◆ STUDY MATERIAL
▬▬▬
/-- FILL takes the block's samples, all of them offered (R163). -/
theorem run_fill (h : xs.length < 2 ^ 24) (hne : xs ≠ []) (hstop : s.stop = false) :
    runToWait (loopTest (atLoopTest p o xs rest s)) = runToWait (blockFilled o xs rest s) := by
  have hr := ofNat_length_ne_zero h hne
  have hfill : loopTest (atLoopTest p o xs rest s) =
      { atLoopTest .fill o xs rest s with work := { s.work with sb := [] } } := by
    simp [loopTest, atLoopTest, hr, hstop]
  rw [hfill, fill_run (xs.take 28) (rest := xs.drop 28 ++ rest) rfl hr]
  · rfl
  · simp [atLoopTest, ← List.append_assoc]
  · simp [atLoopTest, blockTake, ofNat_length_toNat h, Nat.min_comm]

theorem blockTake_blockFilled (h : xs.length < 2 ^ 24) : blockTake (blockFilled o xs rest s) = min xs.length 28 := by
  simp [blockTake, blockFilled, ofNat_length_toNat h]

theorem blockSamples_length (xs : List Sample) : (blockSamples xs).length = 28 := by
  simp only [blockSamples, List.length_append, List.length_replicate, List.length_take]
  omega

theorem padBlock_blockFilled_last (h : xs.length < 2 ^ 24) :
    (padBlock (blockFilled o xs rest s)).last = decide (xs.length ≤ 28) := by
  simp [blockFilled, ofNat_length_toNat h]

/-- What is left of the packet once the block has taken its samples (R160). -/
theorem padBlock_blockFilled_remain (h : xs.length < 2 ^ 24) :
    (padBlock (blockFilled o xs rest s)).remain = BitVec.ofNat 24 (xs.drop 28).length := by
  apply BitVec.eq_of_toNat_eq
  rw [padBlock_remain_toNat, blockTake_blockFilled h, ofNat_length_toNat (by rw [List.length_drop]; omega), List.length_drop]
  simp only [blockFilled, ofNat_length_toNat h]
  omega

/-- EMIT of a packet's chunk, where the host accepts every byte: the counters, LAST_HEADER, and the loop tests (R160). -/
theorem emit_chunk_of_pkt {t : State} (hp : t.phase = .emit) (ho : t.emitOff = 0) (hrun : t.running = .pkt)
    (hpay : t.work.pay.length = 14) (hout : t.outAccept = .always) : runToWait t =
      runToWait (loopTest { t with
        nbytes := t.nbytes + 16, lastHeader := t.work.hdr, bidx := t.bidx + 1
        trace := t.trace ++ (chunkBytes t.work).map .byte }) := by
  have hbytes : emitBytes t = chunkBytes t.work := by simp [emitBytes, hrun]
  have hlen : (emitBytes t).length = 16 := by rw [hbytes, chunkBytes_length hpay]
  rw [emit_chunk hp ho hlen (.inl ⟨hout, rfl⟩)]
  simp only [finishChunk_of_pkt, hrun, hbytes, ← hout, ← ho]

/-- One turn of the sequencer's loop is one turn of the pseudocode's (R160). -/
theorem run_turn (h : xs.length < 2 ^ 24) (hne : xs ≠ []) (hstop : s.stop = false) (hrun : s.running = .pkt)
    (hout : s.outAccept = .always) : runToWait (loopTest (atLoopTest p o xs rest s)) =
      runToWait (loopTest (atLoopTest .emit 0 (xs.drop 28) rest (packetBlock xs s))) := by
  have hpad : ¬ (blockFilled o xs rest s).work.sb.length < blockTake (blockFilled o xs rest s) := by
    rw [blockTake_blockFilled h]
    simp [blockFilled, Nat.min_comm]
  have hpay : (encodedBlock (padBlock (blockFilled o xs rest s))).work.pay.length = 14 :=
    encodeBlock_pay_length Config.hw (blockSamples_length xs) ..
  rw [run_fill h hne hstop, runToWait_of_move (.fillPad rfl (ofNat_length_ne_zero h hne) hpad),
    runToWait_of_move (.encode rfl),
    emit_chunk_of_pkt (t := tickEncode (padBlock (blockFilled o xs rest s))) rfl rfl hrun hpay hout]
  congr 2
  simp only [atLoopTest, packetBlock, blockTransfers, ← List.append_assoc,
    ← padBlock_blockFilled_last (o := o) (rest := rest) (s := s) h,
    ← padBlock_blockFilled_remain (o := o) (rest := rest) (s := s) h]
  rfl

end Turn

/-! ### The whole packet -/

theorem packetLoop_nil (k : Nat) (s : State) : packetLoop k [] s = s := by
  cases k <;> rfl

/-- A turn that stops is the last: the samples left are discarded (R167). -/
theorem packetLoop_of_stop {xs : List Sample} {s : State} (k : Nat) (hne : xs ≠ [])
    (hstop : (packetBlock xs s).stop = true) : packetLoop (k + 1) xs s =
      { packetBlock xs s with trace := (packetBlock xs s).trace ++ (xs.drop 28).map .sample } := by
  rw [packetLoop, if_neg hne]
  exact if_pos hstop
▬▬▬
◆ WHAT THE TASK ASKS
In the listing above, find the line holding "simp [loopTest, atLoopTest, hr, hstop]" and the line holding "t.running = .pkt)", then output those two lines and every line between them exactly.

◆ WRITTEN RESPONSE
    simp [loopTest, atLoopTest, hr, hstop]
  rw [hfill, fill_run (xs.take 28) (rest := xs.drop 28 ++ rest) rfl hr]
  · rfl
  · simp [atLoopTest, ← List.append_assoc]
  · simp [atLoopTest, blockTake, ofNat_length_toNat h, Nat.min_comm]

theorem blockTake_blockFilled (h : xs.length < 2 ^ 24) : blockTake (blockFilled o xs rest s) = min xs.length 28 := by
  simp [blockTake, blockFilled, ofNat_length_toNat h]

theorem blockSamples_length (xs : List Sample) : (blockSamples xs).length = 28 := by
  simp only [blockSamples, List.length_append, List.length_replicate, List.length_take]
  omega

theorem padBlock_blockFilled_last (h : xs.length < 2 ^ 24) :
    (padBlock (blockFilled o xs rest s)).last = decide (xs.length ≤ 28) := by
  simp [blockFilled, ofNat_length_toNat h]

/-- What is left of the packet once the block has taken its samples (R160). -/
theorem padBlock_blockFilled_remain (h : xs.length < 2 ^ 24) :
    (padBlock (blockFilled o xs rest s)).remain = BitVec.ofNat 24 (xs.drop 28).length := by
  apply BitVec.eq_of_toNat_eq
  rw [padBlock_remain_toNat, blockTake_blockFilled h, ofNat_length_toNat (by rw [List.length_drop]; omega), List.length_drop]
  simp only [blockFilled, ofNat_length_toNat h]
  omega

/-- EMIT of a packet's chunk, where the host accepts every byte: the counters, LAST_HEADER, and the loop tests (R160). -/
theorem emit_chunk_of_pkt {t : State} (hp : t.phase = .emit) (ho : t.emitOff = 0) (hrun : t.running = .pkt)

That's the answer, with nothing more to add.